Useful Info on OpsMgr Agent
Agent is one of the most important part in Operations Manager (OpsMgr) and all the monitoring intelligence will be run by the agent. Every agent reports to Management server (MS) in Management group. This MS is called primary MS for this agent. If agent is not able to communicate with primary MS then it will failover to other available MS. It will periodically check for primary MS and will failback once primary MS is available. It is easy to find the primary MS for any agent from console or we can check registry. (HKLM\Software\Microsoft\Microsoft Operations Manager\3.0\Agent\Management Groups\<Management Group Name>\Parent Health Service\0\“NetworkName”) and also we can find it by running command “Netstat | Findstr 5723” in the command prompt on the agent. If agent is failed-over other to available MS then this will be best method to find the MS it is currently reporting.
All the configurations and management pack downloaded from primary MS will be stored in the “Health Service State” folder. All the downloaded management pack will be in “\Program Files\System Center Operations Manager 2007\Health Service State\Management Pack” and config data will be wrote to “\Program Files\System Center Operations Manager 2007\Health Service State\Connector Configuration Cache\<Management Group Name>\OpsMgrConnector.Config.xml”
If we stop the System Center Management Service (HealthService) and delete the “HealthService State” folder, agent will get the MS name from the registry and will start downloading the data from the MS.
Every time agent communicates with MS it needs to authenticate before it can exchange data. Agent authentication in OpsMgr requires Kerberos or certificate authentication. In AD domain Kerberos is the default authentication protocol and in untrusted domains or workgroup, certificate based authentication used.
An OpsMgr agent uses a queue file (“Health Service Store” ESE DB - It’s normally under “\Health Service State\Health Service Store) to store data that needs to be sent to the MS. The queue file is used as part of normal communication between agent and a MS. These queue file prevent the loss of data when a management server is not available or agent is not able to communicate with other available MS. When queue is full, the agent will start dropping data (oldest first in general).

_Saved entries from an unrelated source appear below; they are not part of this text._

/-- The rules on which a swap is refused (R150). -/
def State.swapRefused (s : State) (cl : Nat) : Bool :=
  let k := s.cluster cl
  let q := s.quad (cl / 4)
  let rows := k.innerShadow.take k.sin
  let first := decide (cl % 4 = 0)
  let newOuter := if first then q.shadowRows else q.outer
  let lins := (List.range 4).map fun j =>
    if cl / 4 * 4 + j = cl then k.sin else (s.cluster (cl / 4 * 4 + j)).inner.length
  (k.sin = 0) || decide (32 < k.sin) || !(rows.all fun r => isPerm r 32) || incomplete rows k.bankrole ||
  (first && (!(q.shadowRows.all fun f => isPerm (facesOf f) 4) ||
    (List.range 4).any fun j => !(q.shadowRows.any fun f => nth (facesOf f) j == j))) ||
  (newOuter != identityOuter && !(lins.all fun n => n == k.sin)) ||
  (first && q.outer != identityOuter && q.shadowRows != identityOuter &&
    k.inner.length * q.outer.length % (k.sin * q.shadowRows.length) != 0)

/-- An access waits on the outer wheel for a group that its cluster faces in no row of the shadow outer table (R149). -/
def State.wouldStrand (s : State) (q : Nat) : Bool :=
  (List.range 4).any fun j => (s.cluster (4 * q + j)).riders.any fun p => p.2.any fun a =>
    !a.held && decide (a.cl ≠ 4 * q + j) && !(inColumn (s.quad q).shadowRows (4 * q + j) a.cl)

/-- The counts of the quad's running clusters agree as R15 asks before a non-identity table becomes active. DESIGN CHOICE (log
78): the count of a cluster whose island is down is not compared. -/
def State.aligned (s : State) (q : Nat) : Bool :=
  let lead := s.cluster (4 * q)
  let n := max 1 (lead.sin * (s.quad q).shadowRows.length)
  (List.range 4).all fun j =>
    let k := s.cluster (4 * q + j)
    !k.up || (decide (k.stopped = 0) && decide (k.t % n = lead.t % n))

/-- The cycle qualifies for the pending swap of a cluster (R149). -/
def State.swapDue (s : State) (cl : Nat) : Bool :=
  let k := s.cluster cl
  let q := s.quad (cl / 4)
  k.swap && decide (k.swapAt < k.t) &&
  if cl % 4 ≠ 0 then decide (k.t % k.inner.length = 0)
  else decide (k.t % (k.inner.length * q.outer.length) = 0) &&
    (q.outer != identityOuter || q.shadowRows == identityOuter || s.aligned (cl / 4)) && !(s.wouldStrand (cl / 4))

/-- A held request goes on: it takes its path under the tables in force and waits for its meetings from this cycle on (R141, R149, R153).
Where it stays at its rider it keeps its place among the requests (R135). -/
def State.goOn (s : State) (cl rider : Nat) (a : Access) : State :=
  if a.cl = cl || (ridesOuter a.agent && inColumn (s.quad (cl / 4)).outer cl a.cl) then
    let b : Access := { a with since := (s.cluster cl).t, held := s.roleHolds a.cl a.bank || s.swapHolds cl a.cl }
    s.onCluster cl fun k => { k with riders := assign k.riders rider (look k.riders rider [] ++ [b]) }
  else s.requestBank cl rider { a with held := false }

/-- Let the requests of a quad's riders go that no role change or swap holds any more (R149). -/
def State.releaseHeld (s : State) (q : Nat) : State :=
  (List.range 4).foldl (fun s j =>
    let cl := 4 * q + j
    (s.cluster cl).riders.foldl (fun s p =>
      let free := p.2.filter fun a => a.held && !(s.roleHolds a.cl a.bank || s.swapHolds cl a.cl)
      let s := s.onCluster cl fun k =>
        { k with riders := assign k.riders p.1 ((look k.riders p.1 []).filter fun a => !(free.contains a)) }
      free.foldl (fun s a => s.goOn cl p.1 a) s) s) s

/-- ROSE_SWAP: at the qualifying boundary the shadow tables become active, or the swap is refused. -/
def execRoseSwap (s : State) : Host.Outcome State Fault Refusal :=
  let cl := s.subj.unit
  if !(s.swapDue cl) then .next s
  else
    let first := cl % 4 = 0
    if s.swapRefused cl then
      let s := s.onCluster cl fun k => { k with swap := false, done := true, refused := true }
      let s := if first && (s.quad (cl / 4)).outer == identityOuter then s.freeQuad (cl / 4) else s
      .next (s.releaseHeld (cl / 4))
    else
      let s := s.onCluster cl fun k => { k with inner := k.innerShadow.take k.sin, swap := false, done := true }
      let s := if first then s.onQuad (cl / 4) fun q => { q with outer := q.shadowRows } else s
      let s := if first && (s.quad (cl / 4)).outer == identityOuter then s.freeQuad (cl / 4) else s
      .next (s.releaseHeld (cl / 4))

/-! ### Changing bank roles (R153, R154) -/

/-- The banks whose role differs between two values of BANKROLE. -/
def changing (old new : Word) : List Nat := (List.range 32).filter fun b => roleIn old b != roleIn new b

/-- A bank holds a valid line. -/
def Cluster.holdsLine (k : Cluster) (b : Nat) : Bool := k.lines.any fun p => decide (p.1 / 512 = b)

/-- The lowest bank that may not change as asked (R153). -/
def Cluster.roleFault (k : Cluster) (new : Word) : Option Nat :=
  (changing k.bankrole new).find? fun b =>
    (roleIn k.bankrole b == 1 && k.holdsLine b) ||
    (roleIn k.bankrole b == 3 && (List.range 32).any fun i => !(k.inner.any fun r => nth r i == b))

/-- The requests that a cluster's quad has made on the cycle of a BANKROLE write, to banks that change, are held from that cycle on
(R153). -/
def State.holdNew (s : State) (cl : Nat) : State :=
  (List.range 4).foldl (fun s j =>
    let src := cl / 4 * 4 + j
    s.onCluster src fun k =>
      { k with riders := k.riders.map fun p =>
          (p.1, p.2.map fun a => if a.cl = cl && decide (k.t ≤ a.reqT) && s.roleHolds cl a.bank then { a with held := true } else a) }) s

/-- Ask for a change of roles (R153): none when a bank may not change. A writer of the same cycle as an earlier one
overrides it (R152); otherwise a thread that writes waits. -/
def State.askRoles (s : State) (cl : Nat) (new : Word) (writer : Option (Nat × Nat)) : State :=
  let s := s.onCluster cl fun k =>
    let before := match k.roleChange with
      | some rc => rc.writers
      | none => []
    let old := match k.roleChange with
      | some rc => rc.new
      | none => k.bankrole
    { k with roleChange := some { writers := before ++ (writer.toList.map fun w => (w.1, w.2, old)), new := new, reqT := k.t } }
  s.holdNew cl

/-- BANKROLE_WRITE: a new value for a cluster's roles, refused as a whole where a bank may not change. -/
def execBankroleWrite (s : State) : Host.Outcome State Fault Refusal :=
  let k := s.cluster s.subj.unit
  match k.roleFault s.subj.val with
  | some _ => .next s
  | none => if k.roleChange.isSome then .next s else .next (s.askRoles s.subj.unit s.subj.val none)

/-- An access to a changing bank, requested before the write, is still waiting at a rider, or its fill is under way. -/
def State.roleBusy (s : State) (cl : Nat) (new : Word) : Bool :=
  let ch := changing (s.cluster cl).bankrole new
  ((List.range 4).any fun j => (s.cluster (cl / 4 * 4 + j)).riders.any fun p => p.2.any fun a =>
    !a.held && decide (a.cl = cl) && ch.contains a.bank) ||
  s.items.any fun p => match p.2 with
    | .acc a => a.filled && decide (clusterOf a.homeCore = cl) && (match s.homeBank a with
      | some b => ch.contains b
      | none => false)
    | _ => false
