/-- IDOM d of a cluster (09_homing R229). -/
def Cluster.idomWord (k : Cluster) (d : Nat) : Word :=
  let (m, g) := k.domain d
  BitVec.ofNat 64 (g * 2 ^ 16 + m)

/-- What a CSR reads for a thread; unknown numbers never reach this (R177). -/
def State.readCsr (s : State) (c sl n : Nat) : Word :=
  let th := s.thread c sl
  let k := s.core c
  let cl := clusterOf c
  let q := s.cluster cl
  let col := s.column (columnOf c)
  let w := fun (n : Nat) => BitVec.ofNat 64 n
  match n with
  | 0x000 => w th.tid
  | 0x001 => w c
  | 0x002 => w cl
  | 0x003 => w (columnOf c)
  | 0x004 => w sl
  | 0x005 => th.tlimit
  | 0x006 => w q.t
  | 0x007 => s.wheelph cl
  | 0x008 => th.fflags
  | 0x009 => k.tagdone
  | 0x00A => k.tagfree
  | 0x00B => 1
  | 0x00C => th.lastcrown
  | 0x00D => th.tplbase
  | 0x00E => th.tplsize
  | 0x010 => th.thandler
  | 0x011 => th.tepc
  | 0x012 => th.tcause
  | 0x013 => th.tword
  | 0x014 => th.taddr
  | 0x015 => th.tprog
  | 0x016 => k.mxstat
  | 0x017 => k.stealgrp
  | 0x01C => w q.keeper
  | 0x100 => q.bankrole
  | 0x101 => s.readRosectl cl
  | 0x102 => q.roseidx
  | 0x103 => q.roseData 0
  | 0x104 => q.roseData 1
  | 0x105 => q.roseData 2
  | 0x106 => s.readOutrose cl
  | 0x110 => k.savebase
  | 0x111 => k.spillbase
  | 0x112 => k.preemptst
  | 0x113 => w (col.miss * 2 ^ 32) ||| col.twinctl
  | 0x114 => k.wdog
  | 0x115 => k.errlogWord
  | 0x116 => k.ptbase
  | 0x117 => if q.world then 15 else 0
  | 0x118 => q.tenant
  | 0x119 => w q.pinbypass
  | 0x11A => w q.orphans
  | _ =>
    if 0x018 ≤ n && n ≤ 0x01B then look k.memb (n - 0x018) 0
    else if 0x020 ≤ n && n ≤ 0x02F then w (look k.cnt (n - 0x020) 0)
    else if 0x108 ≤ n && n ≤ 0x10F then q.idomWord (n - 0x108)
    else if 0x140 ≤ n && n ≤ 0x17F then k.tt (n - 0x140)
    else 0

/-! ### Writing a CSR -/

/-- The bits of a list of fields, high to low. -/
def fieldMask (l : List (Nat × Nat)) : Word :=
  BitVec.ofNat 64 (l.foldl (fun a p => a + (2 ^ (p.1 + 1) - 2 ^ p.2)) 0)

/-- SAVEBASE and SPILLBASE keep V, TIER and BASE (R414). -/
def baseMask : Word := fieldMask [(63, 63), (62, 62), (47, 16)]
/-- PTBASE keeps EN, TIER and ROOT (08_access R198). -/
def ptMask : Word := fieldMask [(63, 63), (62, 62), (42, 11)]
/-- ERRLOG keeps all but NEXT and the reserved bits (R403). -/
def errMask : Word := fieldMask [(63, 13), (2, 2)]

/-- TWINCTL's pair bits take a value, and the queues of a pair that changed are empty (20_traps R412). -/
def State.setTwins (s : State) (col : Nat) (v : Word) : State :=
  s.onColumn col fun x =>
    { x with twinctl := v &&& 0x7FFF
             twins := x.twins.filter fun p => x.twinctl.getLsbD p.1 == v.getLsbD p.1 }

/-- The lowest slot whose pair bit a write would change although a slot of the pair is not free (R412). -/
def State.twinFault (s : State) (col : Nat) (v : Word) : Option Nat :=
  (List.range 15).find? fun j => ((s.column col).twinctl.getLsbD j != v.getLsbD j) &&
    !((s.slot (2 * col) j).freeOn (s.cyc (2 * col)) && (s.slot (2 * col + 1) j).freeOn (s.cyc (2 * col)))

/-- TWINCTL_WRITE: of a column, with a value; nothing where a slot is not free. -/
def execTwinctlWrite (s : State) : Host.Outcome State Fault Refusal :=
  match s.twinFault s.subj.unit s.subj.val with
  | some _ => .next s
  | none => .next (s.setTwins s.subj.unit s.subj.val)

/-- Clear bits of MXSTAT (R178). -/
def State.clearMxstat (s : State) (c : Nat) (v : Word) : State := s.onCore c fun k => { k with mxstat := k.mxstat &&& ~~~v }

/-- MXSTAT_CLEAR: of a core, the bits named. -/
def execMxstatClear (s : State) : Host.Outcome State Fault Refusal := .next (s.clearMxstat s.subj.unit s.subj.val)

Since the recent monitoring data is very important than older monitoring data.
Default size for agent queue is 15 MB and we can change the queue file size from the agent registry
HKLM\SYSTEM\CurrentControlSet\Services\HealthService\Parameters\ManagementGroups\<Management Group Name>\MaximumQueueSize
In OpsMgr you have the agent node and the watcher node. The agent node is the system with the OpsMgr agent that performs data collection, evaluation, etc. The watcher node is a designated system external to the agent that can perform monitoring to ensure the actual agent of interest is healthy. Heartbeat monitoring is handled by the Health Service watcher node (RMS/Management servers). The watcher nodes expect heartbeats from agents - if they don't get one appropriate rules will fire to indicate the problem. As per the default setting, the watcher node expect the heartbeats from the agent every 60 seconds and only 3 consecutive missed heartbeats are allowed and fourth missed heartbeat will raise an heartbeat failure alert and will initiate the ping to the agent and if it doesn’t response to ping an 'Failed to Connect to Computer' alert will be raised. Agents which are not sending heartbeat to MS will be shown as grayed-out in console.